WHAT TO PRODUCE: Report every line of the data where the string "decodeWord" appears.

SUPPLIED INFORMATION:
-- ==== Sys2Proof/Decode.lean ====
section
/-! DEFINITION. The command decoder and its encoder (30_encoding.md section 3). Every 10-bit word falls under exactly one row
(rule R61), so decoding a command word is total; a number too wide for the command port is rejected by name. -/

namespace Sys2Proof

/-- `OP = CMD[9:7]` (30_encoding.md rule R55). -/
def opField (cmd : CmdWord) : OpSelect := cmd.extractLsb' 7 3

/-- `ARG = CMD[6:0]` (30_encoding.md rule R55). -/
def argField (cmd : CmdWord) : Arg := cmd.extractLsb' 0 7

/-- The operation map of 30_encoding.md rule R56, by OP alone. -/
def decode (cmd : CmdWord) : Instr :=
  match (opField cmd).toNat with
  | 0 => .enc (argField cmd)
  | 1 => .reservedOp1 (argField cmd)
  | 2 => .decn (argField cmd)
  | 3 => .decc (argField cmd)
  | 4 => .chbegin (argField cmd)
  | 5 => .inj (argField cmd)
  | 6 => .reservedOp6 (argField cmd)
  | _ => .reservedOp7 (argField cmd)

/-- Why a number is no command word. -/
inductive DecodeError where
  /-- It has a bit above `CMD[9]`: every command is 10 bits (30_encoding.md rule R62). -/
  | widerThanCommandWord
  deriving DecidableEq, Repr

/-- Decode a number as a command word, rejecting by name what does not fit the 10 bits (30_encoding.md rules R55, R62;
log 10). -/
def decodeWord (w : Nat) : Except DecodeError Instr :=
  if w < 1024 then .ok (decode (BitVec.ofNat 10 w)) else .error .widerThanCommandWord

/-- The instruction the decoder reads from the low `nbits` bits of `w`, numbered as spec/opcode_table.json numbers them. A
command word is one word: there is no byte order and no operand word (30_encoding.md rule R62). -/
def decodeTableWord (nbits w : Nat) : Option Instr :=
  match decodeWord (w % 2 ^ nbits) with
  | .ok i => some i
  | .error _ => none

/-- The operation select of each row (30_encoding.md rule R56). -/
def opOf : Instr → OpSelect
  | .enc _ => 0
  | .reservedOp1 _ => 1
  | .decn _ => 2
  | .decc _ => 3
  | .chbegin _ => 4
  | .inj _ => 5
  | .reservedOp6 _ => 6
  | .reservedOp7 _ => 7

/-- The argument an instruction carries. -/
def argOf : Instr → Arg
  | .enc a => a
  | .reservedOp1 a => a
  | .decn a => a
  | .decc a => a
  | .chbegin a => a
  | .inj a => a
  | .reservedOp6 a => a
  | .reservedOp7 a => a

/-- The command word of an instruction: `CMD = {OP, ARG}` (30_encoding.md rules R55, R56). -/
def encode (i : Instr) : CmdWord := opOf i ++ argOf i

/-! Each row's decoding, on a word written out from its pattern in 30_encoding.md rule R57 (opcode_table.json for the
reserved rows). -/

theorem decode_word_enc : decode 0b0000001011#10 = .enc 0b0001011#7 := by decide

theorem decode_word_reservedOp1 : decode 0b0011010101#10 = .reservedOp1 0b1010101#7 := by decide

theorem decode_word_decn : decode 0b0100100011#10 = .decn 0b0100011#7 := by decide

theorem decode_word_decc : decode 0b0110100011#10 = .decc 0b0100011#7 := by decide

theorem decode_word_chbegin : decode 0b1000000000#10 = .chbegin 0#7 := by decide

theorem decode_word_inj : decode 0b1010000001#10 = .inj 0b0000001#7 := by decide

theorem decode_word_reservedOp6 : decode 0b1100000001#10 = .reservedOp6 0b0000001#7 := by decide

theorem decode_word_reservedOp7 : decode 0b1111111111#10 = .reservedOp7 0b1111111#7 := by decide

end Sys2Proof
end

RESULT OF THIS TASK:
def decodeWord (w : Nat) : Except DecodeError Instr :=
  match decodeWord (w % 2 ^ nbits) with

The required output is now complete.